**Task item**
In the entries below, find the line containing "(02 R57). -/" and the line containing "(b, if redCodeWide". Copy those two lines and everything between them exactly, and only that.
------ Materials provided ------
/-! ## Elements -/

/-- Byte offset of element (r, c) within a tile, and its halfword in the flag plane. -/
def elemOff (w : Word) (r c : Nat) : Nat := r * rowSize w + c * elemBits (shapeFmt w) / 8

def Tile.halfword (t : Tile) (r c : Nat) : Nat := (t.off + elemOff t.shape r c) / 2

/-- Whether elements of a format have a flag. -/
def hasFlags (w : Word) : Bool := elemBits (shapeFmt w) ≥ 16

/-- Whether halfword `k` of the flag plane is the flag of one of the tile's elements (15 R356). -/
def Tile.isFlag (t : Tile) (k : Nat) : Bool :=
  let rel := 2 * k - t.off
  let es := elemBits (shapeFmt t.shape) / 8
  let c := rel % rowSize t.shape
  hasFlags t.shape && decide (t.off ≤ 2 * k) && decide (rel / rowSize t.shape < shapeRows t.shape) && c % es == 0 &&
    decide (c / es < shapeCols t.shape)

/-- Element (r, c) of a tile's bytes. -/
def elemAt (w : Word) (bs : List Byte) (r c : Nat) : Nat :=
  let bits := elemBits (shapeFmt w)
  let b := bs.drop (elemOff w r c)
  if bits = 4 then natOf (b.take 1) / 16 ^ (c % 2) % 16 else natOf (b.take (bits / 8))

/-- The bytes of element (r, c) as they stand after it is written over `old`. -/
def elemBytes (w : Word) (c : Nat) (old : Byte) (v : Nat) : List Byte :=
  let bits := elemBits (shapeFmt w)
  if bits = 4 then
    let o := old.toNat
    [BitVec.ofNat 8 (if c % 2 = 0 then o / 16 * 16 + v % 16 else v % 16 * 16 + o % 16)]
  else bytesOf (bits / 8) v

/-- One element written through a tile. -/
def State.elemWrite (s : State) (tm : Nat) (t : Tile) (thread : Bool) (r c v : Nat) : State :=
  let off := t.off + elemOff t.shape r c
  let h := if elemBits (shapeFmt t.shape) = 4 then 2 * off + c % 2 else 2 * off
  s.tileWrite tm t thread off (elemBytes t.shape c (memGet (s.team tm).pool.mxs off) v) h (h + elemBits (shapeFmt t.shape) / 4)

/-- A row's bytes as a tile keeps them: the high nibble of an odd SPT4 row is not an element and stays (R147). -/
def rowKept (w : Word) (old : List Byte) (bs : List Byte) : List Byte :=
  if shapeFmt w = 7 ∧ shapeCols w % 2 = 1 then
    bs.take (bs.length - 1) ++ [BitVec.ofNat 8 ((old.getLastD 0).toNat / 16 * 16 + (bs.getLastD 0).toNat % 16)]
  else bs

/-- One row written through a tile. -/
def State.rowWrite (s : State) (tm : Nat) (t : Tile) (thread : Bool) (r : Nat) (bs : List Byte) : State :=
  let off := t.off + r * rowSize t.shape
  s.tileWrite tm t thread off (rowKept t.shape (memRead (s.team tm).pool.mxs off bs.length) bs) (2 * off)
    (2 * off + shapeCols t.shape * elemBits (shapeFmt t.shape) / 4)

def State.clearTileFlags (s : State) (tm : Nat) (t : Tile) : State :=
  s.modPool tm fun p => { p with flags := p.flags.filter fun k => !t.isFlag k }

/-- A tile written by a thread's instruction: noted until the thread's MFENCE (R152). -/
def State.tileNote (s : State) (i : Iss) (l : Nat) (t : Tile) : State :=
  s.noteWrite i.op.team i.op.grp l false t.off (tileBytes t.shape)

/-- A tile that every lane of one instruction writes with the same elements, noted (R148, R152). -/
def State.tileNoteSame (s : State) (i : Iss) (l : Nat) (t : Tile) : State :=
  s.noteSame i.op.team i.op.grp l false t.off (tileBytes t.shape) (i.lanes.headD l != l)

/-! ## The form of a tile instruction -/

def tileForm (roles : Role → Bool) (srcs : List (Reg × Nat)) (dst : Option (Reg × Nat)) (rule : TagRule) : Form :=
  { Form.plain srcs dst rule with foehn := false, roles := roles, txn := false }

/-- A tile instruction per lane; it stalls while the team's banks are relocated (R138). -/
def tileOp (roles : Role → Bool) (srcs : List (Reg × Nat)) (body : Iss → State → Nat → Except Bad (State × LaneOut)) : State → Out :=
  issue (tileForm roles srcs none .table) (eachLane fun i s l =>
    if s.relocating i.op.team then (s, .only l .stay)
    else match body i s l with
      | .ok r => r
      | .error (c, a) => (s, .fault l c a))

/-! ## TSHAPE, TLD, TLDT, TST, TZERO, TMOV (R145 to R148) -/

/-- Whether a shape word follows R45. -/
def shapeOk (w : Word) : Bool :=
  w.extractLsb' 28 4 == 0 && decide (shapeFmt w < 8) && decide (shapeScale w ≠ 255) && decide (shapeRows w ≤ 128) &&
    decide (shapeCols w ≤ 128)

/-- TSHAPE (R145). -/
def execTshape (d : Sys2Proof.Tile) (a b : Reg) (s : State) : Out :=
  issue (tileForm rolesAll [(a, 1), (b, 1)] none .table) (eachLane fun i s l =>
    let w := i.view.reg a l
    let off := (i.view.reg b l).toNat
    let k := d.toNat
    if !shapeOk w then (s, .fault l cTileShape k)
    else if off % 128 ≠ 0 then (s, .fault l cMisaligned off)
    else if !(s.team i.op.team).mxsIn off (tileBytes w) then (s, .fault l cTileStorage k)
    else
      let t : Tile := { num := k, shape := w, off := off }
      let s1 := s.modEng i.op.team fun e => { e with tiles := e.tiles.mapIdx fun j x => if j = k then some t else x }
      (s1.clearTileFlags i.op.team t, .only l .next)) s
------
------ Materials provided ------
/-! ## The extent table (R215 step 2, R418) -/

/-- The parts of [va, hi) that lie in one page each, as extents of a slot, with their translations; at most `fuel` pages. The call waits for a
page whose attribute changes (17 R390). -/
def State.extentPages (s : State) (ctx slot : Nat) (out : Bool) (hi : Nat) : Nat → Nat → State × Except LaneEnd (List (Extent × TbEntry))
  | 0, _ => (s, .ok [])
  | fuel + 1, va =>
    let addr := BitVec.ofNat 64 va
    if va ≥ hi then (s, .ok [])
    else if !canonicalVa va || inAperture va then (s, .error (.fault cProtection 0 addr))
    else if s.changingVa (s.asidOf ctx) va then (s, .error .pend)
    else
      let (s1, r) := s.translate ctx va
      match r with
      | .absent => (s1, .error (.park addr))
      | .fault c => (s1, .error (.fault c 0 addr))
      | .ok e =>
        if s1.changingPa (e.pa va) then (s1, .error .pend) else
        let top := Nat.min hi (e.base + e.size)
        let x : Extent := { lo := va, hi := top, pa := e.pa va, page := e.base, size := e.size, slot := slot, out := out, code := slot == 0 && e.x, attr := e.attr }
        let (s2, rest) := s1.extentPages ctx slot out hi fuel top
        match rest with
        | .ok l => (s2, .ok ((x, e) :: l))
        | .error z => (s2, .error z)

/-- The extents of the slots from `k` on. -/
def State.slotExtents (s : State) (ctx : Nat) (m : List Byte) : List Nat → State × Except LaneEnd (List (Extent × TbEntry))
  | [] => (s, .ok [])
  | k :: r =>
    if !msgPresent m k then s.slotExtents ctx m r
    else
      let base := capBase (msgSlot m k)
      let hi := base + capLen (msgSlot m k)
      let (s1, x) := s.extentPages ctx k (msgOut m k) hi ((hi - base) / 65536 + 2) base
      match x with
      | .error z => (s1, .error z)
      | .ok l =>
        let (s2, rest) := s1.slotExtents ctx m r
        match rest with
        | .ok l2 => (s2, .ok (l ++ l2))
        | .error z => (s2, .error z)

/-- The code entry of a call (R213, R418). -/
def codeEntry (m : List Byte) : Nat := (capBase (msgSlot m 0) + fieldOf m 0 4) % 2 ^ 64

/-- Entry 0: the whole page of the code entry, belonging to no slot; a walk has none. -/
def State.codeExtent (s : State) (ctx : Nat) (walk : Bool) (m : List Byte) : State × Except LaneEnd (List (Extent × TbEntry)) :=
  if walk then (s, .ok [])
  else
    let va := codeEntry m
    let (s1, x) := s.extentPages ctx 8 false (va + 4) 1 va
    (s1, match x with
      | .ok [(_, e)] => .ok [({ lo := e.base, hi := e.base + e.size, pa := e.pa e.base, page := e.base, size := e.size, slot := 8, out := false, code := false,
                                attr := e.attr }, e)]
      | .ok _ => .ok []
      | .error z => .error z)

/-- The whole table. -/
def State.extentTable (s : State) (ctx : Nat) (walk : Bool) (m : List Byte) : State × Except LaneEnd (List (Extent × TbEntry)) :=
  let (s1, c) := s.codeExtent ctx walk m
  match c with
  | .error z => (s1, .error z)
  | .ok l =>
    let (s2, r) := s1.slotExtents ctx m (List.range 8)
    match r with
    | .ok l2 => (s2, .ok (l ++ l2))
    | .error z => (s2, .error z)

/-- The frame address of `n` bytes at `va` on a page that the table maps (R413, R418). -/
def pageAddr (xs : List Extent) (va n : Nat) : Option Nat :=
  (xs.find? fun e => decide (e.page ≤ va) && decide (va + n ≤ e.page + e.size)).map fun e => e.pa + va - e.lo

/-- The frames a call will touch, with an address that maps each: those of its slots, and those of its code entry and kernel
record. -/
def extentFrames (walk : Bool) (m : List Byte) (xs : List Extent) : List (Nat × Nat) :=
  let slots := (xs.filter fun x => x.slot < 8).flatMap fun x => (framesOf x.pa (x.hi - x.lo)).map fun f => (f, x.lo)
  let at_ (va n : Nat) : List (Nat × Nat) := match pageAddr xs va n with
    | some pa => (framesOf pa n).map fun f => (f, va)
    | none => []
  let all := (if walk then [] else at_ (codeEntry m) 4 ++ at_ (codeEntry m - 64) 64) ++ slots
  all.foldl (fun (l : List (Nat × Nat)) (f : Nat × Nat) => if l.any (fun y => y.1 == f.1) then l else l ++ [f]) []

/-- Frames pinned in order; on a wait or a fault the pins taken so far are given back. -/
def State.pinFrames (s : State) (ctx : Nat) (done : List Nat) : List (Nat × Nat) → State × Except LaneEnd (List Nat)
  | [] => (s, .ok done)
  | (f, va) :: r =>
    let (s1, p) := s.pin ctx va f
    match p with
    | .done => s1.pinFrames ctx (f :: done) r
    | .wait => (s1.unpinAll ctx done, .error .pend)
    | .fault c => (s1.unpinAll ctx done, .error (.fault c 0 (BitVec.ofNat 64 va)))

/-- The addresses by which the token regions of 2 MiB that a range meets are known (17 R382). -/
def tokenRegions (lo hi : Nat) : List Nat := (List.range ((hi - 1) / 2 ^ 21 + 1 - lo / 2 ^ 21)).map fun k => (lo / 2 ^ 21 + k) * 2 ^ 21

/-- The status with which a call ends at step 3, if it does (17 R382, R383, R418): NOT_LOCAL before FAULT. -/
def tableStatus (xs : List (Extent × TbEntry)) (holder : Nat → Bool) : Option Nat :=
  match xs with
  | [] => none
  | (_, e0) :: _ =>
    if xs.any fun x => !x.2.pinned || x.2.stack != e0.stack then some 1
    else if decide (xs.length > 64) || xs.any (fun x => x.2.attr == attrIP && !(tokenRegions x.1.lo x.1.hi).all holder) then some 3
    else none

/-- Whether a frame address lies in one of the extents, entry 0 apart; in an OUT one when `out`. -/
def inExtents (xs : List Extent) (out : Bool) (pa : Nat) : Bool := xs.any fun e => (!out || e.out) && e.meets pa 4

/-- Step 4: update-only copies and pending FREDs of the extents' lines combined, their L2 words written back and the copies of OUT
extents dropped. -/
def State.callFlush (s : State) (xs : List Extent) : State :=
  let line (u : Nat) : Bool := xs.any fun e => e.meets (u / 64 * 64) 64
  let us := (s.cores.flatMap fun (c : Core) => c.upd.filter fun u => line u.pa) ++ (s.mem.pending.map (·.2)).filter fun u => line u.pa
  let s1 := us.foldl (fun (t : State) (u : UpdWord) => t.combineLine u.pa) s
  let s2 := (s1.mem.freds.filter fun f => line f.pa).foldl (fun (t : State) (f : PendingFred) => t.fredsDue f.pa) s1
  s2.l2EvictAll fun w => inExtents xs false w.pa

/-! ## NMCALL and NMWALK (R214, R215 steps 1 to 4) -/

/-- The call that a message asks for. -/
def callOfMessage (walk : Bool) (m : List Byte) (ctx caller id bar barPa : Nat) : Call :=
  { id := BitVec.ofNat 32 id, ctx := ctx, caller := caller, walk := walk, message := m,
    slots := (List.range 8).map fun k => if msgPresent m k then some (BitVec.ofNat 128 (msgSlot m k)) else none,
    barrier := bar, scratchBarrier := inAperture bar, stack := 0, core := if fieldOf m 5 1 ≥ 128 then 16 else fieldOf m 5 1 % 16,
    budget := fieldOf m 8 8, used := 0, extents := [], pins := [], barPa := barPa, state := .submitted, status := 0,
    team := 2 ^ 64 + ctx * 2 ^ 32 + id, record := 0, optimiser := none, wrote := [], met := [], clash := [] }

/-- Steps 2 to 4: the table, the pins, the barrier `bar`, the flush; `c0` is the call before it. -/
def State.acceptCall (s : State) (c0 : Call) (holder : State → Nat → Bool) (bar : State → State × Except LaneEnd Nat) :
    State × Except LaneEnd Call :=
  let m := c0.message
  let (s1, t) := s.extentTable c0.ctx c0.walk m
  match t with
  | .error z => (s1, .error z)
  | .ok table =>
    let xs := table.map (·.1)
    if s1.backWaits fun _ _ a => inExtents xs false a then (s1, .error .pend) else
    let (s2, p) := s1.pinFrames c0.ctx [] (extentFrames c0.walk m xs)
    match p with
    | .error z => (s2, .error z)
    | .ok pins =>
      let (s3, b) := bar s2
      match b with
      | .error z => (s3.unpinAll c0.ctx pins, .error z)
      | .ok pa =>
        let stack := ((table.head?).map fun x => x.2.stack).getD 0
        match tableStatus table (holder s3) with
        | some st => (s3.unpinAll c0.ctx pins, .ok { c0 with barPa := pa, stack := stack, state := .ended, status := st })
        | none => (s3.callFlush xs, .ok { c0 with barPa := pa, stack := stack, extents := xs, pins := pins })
------
------ Materials provided ------
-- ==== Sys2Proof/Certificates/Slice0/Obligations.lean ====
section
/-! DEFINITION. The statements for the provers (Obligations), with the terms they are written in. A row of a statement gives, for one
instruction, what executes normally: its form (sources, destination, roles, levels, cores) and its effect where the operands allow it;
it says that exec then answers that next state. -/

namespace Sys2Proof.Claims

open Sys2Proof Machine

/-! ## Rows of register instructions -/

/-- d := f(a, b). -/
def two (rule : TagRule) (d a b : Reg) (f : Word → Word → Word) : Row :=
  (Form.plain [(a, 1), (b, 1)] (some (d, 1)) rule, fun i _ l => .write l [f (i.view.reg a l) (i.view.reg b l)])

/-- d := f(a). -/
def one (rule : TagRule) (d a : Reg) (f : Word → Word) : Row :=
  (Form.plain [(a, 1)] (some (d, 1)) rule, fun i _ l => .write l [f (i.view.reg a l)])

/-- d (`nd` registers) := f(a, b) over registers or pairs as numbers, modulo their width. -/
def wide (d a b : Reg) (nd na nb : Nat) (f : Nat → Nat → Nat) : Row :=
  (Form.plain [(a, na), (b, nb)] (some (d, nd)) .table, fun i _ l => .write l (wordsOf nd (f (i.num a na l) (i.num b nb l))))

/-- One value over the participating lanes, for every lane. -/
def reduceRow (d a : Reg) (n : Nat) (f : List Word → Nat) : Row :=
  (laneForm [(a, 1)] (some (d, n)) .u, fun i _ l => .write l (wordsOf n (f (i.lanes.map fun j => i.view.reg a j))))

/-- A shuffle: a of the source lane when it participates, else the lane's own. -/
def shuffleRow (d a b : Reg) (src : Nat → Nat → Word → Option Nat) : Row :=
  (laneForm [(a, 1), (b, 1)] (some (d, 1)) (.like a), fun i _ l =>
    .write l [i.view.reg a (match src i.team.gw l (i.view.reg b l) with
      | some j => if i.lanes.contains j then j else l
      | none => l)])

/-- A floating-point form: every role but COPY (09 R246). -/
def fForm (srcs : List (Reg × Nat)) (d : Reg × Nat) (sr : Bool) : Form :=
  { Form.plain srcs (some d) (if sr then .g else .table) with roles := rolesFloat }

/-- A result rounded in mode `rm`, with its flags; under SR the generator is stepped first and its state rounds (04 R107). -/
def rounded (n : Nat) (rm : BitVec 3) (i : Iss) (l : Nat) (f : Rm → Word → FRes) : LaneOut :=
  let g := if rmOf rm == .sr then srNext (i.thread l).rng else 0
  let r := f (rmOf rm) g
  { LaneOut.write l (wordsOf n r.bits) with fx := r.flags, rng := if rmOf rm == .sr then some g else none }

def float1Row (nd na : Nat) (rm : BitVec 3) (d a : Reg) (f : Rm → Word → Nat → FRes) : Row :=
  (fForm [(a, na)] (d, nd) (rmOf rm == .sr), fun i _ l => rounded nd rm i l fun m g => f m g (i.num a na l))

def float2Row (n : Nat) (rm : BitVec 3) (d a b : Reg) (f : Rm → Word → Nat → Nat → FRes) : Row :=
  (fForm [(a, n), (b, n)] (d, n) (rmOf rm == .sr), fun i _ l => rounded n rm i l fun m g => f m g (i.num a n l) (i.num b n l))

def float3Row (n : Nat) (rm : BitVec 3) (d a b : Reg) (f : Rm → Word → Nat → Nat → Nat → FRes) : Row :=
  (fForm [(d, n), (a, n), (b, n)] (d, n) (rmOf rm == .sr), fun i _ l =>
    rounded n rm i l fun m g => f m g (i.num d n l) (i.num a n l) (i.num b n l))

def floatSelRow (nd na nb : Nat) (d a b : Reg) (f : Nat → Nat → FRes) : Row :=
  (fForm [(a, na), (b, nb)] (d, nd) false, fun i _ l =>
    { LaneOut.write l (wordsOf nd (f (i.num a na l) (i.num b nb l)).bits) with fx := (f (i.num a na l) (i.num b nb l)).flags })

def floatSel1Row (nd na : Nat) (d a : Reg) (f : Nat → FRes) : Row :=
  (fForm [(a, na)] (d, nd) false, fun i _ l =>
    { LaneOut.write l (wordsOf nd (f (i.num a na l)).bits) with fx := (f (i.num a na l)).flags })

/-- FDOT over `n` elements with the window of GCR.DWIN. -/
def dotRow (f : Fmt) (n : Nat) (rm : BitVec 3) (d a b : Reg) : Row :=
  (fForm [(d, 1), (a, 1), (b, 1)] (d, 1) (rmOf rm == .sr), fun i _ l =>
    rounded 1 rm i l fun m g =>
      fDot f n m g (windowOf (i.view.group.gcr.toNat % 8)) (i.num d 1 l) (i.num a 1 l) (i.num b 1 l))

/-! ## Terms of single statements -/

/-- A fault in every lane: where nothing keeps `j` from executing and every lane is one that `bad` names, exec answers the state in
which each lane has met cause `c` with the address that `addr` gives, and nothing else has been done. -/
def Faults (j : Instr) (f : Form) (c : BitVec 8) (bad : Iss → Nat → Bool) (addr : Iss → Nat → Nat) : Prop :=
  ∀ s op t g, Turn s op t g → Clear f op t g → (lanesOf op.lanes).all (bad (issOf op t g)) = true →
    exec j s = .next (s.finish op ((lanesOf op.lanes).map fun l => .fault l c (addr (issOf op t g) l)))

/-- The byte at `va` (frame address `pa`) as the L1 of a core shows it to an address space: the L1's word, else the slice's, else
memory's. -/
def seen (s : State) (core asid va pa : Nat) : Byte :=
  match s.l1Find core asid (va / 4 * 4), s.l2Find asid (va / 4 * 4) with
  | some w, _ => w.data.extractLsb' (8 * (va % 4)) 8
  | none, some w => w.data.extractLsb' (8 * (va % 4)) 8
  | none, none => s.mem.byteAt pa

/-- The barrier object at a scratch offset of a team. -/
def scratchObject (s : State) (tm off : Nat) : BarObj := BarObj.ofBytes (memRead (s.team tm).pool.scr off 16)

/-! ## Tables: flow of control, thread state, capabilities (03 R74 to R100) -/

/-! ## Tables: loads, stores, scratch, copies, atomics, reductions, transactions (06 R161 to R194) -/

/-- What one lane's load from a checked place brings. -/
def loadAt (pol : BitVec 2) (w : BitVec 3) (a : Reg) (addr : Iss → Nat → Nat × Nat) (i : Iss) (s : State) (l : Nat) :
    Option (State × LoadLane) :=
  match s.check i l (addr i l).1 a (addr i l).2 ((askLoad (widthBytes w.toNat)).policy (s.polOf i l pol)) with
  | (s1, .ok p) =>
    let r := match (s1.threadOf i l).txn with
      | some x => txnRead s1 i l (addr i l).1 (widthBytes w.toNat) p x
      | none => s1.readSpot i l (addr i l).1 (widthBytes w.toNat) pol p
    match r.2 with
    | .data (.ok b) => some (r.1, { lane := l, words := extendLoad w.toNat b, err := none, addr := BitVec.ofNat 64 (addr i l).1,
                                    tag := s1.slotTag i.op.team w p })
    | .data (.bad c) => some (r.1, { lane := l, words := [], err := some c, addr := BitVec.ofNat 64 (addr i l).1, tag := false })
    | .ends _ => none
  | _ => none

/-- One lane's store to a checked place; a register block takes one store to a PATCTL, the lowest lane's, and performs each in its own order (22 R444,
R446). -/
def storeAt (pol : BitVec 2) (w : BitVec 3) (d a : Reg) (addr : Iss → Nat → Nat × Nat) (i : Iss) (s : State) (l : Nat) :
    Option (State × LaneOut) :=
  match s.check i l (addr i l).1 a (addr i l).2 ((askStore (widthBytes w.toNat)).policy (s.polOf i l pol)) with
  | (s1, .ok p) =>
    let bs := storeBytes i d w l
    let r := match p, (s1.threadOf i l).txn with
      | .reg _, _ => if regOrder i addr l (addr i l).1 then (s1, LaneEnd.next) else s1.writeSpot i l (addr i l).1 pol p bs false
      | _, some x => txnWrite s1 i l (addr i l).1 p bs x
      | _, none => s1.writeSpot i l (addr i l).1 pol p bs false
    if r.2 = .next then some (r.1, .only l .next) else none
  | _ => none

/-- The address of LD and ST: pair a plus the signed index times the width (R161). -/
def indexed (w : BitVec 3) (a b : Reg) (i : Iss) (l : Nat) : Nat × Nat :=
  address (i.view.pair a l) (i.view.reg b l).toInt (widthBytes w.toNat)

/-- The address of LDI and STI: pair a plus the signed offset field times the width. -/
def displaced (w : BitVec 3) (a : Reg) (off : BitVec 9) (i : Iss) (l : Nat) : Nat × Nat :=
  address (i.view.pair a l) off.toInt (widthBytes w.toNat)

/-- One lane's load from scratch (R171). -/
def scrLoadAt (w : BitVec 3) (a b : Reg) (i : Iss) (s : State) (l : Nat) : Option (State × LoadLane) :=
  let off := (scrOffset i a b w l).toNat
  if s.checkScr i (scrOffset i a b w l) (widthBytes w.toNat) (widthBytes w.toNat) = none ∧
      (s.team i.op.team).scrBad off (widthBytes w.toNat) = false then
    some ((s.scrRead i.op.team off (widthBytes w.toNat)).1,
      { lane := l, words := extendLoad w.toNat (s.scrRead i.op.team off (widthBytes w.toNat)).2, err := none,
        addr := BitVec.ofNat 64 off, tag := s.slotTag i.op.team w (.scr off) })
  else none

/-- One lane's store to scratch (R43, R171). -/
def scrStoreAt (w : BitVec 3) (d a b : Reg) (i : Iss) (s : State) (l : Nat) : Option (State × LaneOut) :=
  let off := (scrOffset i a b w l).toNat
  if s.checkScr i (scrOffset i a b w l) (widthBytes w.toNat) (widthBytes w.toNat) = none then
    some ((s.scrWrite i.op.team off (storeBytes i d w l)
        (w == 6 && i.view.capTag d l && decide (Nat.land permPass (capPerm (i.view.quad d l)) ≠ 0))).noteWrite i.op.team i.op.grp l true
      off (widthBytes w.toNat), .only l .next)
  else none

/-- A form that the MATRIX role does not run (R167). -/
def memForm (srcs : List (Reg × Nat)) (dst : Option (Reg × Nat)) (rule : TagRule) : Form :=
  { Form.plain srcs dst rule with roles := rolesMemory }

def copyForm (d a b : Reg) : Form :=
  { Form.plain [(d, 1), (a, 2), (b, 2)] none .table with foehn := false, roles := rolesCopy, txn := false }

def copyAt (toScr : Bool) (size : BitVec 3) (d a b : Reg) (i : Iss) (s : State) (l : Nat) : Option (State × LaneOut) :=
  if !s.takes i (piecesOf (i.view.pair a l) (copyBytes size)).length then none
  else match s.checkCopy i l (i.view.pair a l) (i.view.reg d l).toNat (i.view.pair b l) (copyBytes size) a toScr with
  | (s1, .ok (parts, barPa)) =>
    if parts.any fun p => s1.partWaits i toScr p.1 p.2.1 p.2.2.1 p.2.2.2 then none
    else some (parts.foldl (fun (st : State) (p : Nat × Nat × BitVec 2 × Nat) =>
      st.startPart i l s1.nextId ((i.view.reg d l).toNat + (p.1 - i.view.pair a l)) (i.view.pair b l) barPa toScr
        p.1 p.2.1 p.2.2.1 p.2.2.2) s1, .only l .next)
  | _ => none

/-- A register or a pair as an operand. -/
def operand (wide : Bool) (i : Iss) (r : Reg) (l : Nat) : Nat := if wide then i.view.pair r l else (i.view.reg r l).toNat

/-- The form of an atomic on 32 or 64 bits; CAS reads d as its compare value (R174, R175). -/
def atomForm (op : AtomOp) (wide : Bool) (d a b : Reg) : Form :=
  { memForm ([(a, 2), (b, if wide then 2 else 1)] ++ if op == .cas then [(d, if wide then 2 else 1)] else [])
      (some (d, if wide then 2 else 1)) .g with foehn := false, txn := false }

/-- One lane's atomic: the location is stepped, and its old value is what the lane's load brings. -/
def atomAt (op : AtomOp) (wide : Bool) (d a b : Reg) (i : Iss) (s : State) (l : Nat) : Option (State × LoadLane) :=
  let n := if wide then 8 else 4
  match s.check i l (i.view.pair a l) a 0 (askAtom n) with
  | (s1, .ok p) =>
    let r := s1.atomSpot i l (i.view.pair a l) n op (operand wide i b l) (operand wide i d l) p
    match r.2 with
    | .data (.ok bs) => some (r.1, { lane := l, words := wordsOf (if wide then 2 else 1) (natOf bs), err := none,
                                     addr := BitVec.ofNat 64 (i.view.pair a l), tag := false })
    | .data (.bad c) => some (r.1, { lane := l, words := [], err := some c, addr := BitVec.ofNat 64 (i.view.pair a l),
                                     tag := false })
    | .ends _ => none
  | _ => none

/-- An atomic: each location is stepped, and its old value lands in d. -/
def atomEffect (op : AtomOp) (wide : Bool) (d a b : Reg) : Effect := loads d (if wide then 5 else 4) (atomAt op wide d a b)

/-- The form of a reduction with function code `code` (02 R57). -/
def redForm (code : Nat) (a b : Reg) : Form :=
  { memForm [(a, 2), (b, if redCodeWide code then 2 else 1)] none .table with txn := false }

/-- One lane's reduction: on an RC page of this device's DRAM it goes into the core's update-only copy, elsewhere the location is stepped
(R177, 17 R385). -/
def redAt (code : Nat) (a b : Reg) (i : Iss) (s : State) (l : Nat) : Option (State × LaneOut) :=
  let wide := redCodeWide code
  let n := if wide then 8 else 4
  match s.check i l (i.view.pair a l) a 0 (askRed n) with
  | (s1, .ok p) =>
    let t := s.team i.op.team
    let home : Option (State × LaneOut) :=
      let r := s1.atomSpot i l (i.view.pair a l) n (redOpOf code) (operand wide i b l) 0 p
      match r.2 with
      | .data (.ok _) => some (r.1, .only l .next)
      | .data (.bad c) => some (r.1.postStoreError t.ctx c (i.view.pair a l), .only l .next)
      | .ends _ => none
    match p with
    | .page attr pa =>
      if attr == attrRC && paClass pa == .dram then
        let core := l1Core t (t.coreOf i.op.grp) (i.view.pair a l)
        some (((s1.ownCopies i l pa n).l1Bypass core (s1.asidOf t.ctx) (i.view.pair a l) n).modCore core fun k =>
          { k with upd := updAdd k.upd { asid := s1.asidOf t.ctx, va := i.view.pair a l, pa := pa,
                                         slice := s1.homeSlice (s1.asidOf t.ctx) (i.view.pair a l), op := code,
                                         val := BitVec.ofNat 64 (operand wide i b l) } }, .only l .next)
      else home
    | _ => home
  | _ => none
------
**Written response**
/-- The form of a reduction with function code `code` (02 R57). -/
def redForm (code : Nat) (a b : Reg) : Form :=
  { memForm [(a, 2), (b, if redCodeWide code then 2 else 1)] none .table with txn := false }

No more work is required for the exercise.